My daughter was settled in at the foot of my bed playing on her iPhone and I was reading the last few pages of Patrick Ness’s remarkable novel, A Monster Calls.
And, yeah, I was crying. Hard by the end of it.
Damn you, Patrick Ness.
Siobhan Dowd is credited for the idea for A Monster Calls, but sadly Ms. Dowd died – at the age of 47 – before she ever had the chance to see her idea through to the end. As Ness acknowledges in his Author’s Note, “the thing about good ideas is that they grow other ideas. Almost before I could help it, Siobhan’s ideas were suggesting new ones to me, and I began to feel that itch that every writer longs for: the itch to start getting words down, the itch to tell a story.”
A Monster Calls is the story of thirteen-year-old Conor O’Malley who lives with his mom in a little house in a little town in England. His parents are divorced and his dad now lives in the States with his new wife and a baby daughter. Conor rarely sees him.
Conor’s mom is ill. Readers will figure out early on that she has cancer and that Conor is doing his level best to cope, with varying degrees of success. Then the monster shows up “just after midnight. As they do.”
Conor isn’t particularly afraid of this monster.

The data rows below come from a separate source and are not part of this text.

/-- The bytes before the checksum go in as they are; what is in the last 8 does not matter (R170). -/
theorem ckin_append (pre tail : Bytes) (h : ckLen ≤ tail.length) :
    ckin (pre ++ tail) = pre ++ tail.take (tail.length - ckLen) ++ zeros ckLen := by
  rw [ckin, List.length_append, Nat.add_sub_assoc h, List.take_length_add_append]

theorem ckin_congr {raw raw' : Bytes} (hlength : raw.length = raw'.length)
    (htake : raw.take (raw.length - 8) = raw'.take (raw.length - 8)) : ckin raw = ckin raw' := by
  rw [ckin, ckin, ckLen, htake, hlength]

theorem checkCrc_crcOk_iff (c : Cfg) (raw : Bytes) (s : State) :
    (checkCrc c raw s).crcOk = true ↔ c.crc64 (ckin raw) = s.tCksum := by simp

theorem exec_verify_of_held {s : State} {r : Regions} (hraw : s.rawValid = true) (hdec : s.decoded = true)
    (hheld : heldRegions s = some r) : exec .verify s = .next (checkCrc Config.cfg r.bytes (clearError s)) := by
  simp only [exec, execVerify, hraw, hdec, hheld, Bool.and_self, if_true]

/-- With a sensitive engine two frames that differ in one byte before the checksum hash differently (R9). -/
theorem crc64_ckin_ne {c : Cfg} (hsens : Claims.SingleByteSensitive c.crc64) (pre : Bytes) {suf : Bytes} {x y : Byte}
    (hxy : x ≠ y) (hsuf : ckLen ≤ suf.length) :
    c.crc64 (ckin (pre ++ x :: suf)) ≠ c.crc64 (ckin (pre ++ y :: suf)) := by
  have hckin (z : Byte) : ckin (pre ++ z :: suf) = pre ++ z :: (suf.take (suf.length - ckLen) ++ zeros ckLen) := by
    rw [List.append_cons, ckin_append _ _ hsuf]
    simp
  rw [hckin, hckin]
  exact hsens _ _ _ _ hxy

end Sys2Proof.Machine

namespace Sys2Proof.Proofs

open Sys2Proof.Machine

/-- Settles O32: one changed byte gives two checksums and one stored value, equal bytes one checksum and two stored values. -/
theorem checksumFindsAChange : Obligations.ChecksumFindsAChange := by
  refine ⟨fun s r hraw hdec hheld => ⟨_, exec_verify_of_held hraw hdec hheld, rfl⟩, ?_⟩
  intro c hsens s s' raw raw' hchange hok
  rw [checkCrc_crcOk_iff] at hok
  rw [← Bool.not_eq_true, checkCrc_crcOk_iff]
  intro hok'
  obtain ⟨pre, suf, x, y, hxy, hsuf, rfl, rfl, hstored⟩ | ⟨hlength, htake, hstored⟩ := hchange
  · exact crc64_ckin_ne hsens pre hxy hsuf (by rw [hok, hok', hstored])
  · exact hstored (by rw [← hok, ← hok', ckin_congr hlength htake])

end Sys2Proof.Proofs

/-! SUPPORT. Where a step reads a buffer, the invariant says that its bytes have values (R14, R25, R142). -/

namespace Sys2Proof.Machine

/-! ## The buffers that a frame read has filled -/

theorem ReadProgress.hdrBuf {c : Cfg} {s : State} (h : ReadProgress c s)
    (hp : s.phase = .wBody ∨ s.phase = .wTr1 ∨ s.phase = .wTr2) : ∃ d, Memory.load s.hdrBuf 0 hlen = some d := by
  obtain hp | hp | hp := hp <;> simp only [ReadProgress, hp] at h
  · obtain ⟨d, hd, -⟩ := h; exact ⟨d, hd⟩
  · obtain ⟨d, -, hd, -⟩ := h; exact ⟨d, hd⟩
  · obtain ⟨d, -, -, hd, -⟩ := h; exact ⟨d, hd⟩

theorem ReadProgress.bodyBuf {c : Cfg} {s : State} (h : ReadProgress c s)
    (hp : s.phase = .wTr1 ∨ s.phase = .wTr2) : ∃ d, Memory.load s.bodyBuf 0 s.bodyLen = some d := by
  obtain hp | hp := hp <;> simp only [ReadProgress, hp] at h
  · obtain ⟨-, d, -, hd, -⟩ := h; exact ⟨d, hd⟩
  · obtain ⟨-, d, -, -, hd, -⟩ := h; exact ⟨d, hd⟩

Despite its “great and terrible face”, Conor tells the monster he’s “seen worse.” And even though he claims not to be frightened of the monster, the monster replies that he will be “before the end.”
The monster continues to visit at night with stories that make no sense to Conor. The monster also claims that there will come a time for the fourth tale – that is Conor’s story. Conor knows what the monster is talking about: a recurring nightmare which terrifies him and which he insists he will not be sharing. In the meantime, his mother grows weaker, his grandmother steps in to help out (much to Conor’s dismay) and his father visits from America – a sure sign of the Apocalypse.
The monster drives Conor to action, but also to irrefutable truths. The monster says,” Stories are important. They can be more important than anything. If they carry the truth.”
Conor’s truth is one that he is unwilling to face, but which comes barrelling towards him anyway. And as a reader, I have to say, I was unprepared for its impact.
A Monster Calls reminded me a little bit of John Connolly’s brilliant novel The Book of Lost Things. Connolly’s story is also about a boy on a journey from innocence to experience. You should definitely check it out.
As for A Monster Calls – I cannot recommend it highly enough.